### ASSIGNED TASK
In the entries below, find the line with "else if o = 0x8_0040 then 4096" and the line with "def State.dev (s". Return those two lines and all lines between them, exactly.

----

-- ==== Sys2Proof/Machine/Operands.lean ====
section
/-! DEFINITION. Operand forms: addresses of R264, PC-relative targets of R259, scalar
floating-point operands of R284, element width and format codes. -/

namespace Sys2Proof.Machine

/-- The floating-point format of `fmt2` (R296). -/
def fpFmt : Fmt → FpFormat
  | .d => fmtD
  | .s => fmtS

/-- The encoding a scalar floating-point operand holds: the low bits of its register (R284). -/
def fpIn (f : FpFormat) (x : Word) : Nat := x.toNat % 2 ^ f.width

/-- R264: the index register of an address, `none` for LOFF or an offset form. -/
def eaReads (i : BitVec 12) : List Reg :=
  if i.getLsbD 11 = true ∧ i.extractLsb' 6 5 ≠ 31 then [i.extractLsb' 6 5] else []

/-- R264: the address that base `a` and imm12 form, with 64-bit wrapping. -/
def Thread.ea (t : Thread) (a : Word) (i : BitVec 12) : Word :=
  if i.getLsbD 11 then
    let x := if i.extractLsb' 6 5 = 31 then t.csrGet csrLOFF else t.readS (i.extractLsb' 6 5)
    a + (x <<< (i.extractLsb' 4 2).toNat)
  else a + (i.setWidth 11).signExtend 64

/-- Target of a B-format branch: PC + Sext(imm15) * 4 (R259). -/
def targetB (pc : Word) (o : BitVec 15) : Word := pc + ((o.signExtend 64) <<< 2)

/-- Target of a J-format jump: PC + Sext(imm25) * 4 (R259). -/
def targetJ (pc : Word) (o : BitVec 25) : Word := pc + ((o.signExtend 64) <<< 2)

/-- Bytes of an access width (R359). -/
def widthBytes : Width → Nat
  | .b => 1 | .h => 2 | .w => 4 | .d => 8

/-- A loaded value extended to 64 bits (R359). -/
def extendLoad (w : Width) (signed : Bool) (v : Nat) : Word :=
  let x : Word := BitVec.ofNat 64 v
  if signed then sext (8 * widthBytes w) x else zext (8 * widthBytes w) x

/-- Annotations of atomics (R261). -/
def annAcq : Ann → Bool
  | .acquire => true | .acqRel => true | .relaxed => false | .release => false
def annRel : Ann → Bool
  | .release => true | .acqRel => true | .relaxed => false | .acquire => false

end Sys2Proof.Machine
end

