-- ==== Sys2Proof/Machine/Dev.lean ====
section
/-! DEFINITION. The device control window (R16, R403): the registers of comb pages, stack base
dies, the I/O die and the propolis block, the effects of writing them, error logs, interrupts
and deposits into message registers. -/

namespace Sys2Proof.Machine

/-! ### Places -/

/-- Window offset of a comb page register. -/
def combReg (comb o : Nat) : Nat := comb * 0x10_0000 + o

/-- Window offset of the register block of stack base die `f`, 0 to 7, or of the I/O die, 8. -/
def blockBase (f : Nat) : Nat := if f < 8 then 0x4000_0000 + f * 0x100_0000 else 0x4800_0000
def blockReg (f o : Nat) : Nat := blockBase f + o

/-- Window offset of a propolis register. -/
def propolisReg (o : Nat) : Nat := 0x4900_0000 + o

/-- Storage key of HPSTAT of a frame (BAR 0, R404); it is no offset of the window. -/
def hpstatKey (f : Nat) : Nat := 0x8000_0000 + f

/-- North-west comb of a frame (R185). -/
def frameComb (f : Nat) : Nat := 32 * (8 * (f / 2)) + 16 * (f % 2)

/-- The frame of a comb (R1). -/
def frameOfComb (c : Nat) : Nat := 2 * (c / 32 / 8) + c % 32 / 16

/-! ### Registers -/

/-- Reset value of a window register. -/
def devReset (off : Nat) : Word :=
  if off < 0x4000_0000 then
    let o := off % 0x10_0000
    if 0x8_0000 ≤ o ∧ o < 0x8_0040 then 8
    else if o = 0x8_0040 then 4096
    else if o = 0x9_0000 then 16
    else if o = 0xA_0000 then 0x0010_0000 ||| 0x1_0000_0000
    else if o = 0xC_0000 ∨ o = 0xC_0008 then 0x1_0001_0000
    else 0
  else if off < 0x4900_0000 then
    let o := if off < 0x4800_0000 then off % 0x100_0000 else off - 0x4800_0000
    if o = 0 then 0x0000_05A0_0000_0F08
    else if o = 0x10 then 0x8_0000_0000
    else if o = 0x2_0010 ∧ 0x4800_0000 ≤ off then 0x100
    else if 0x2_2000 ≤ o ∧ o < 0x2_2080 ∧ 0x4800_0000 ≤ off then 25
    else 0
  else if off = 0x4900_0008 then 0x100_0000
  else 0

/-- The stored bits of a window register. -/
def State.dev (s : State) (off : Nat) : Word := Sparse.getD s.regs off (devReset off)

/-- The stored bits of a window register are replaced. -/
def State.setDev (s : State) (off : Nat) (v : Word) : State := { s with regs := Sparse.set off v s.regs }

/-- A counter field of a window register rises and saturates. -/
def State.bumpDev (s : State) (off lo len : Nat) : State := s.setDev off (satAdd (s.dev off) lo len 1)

----

### FINAL ANSWER
    else if o = 0x8_0040 then 4096
    else if o = 0x9_0000 then 16
    else if o = 0xA_0000 then 0x0010_0000 ||| 0x1_0000_0000
    else if o = 0xC_0000 ∨ o = 0xC_0008 then 0x1_0001_0000
    else 0
  else if off < 0x4900_0000 then
    let o := if off < 0x4800_0000 then off % 0x100_0000 else off - 0x4800_0000
    if o = 0 then 0x0000_05A0_0000_0F08
    else if o = 0x10 then 0x8_0000_0000
    else if o = 0x2_0010 ∧ 0x4800_0000 ≤ off then 0x100
    else if 0x2_2000 ≤ o ∧ o < 0x2_2080 ∧ 0x4800_0000 ≤ off then 25
    else 0
  else if off = 0x4900_0008 then 0x100_0000
  else 0

/-- The stored bits of a window register. -/
def State.dev (s : State) (off : Nat) : Word := Sparse.getD s.regs off (devReset off)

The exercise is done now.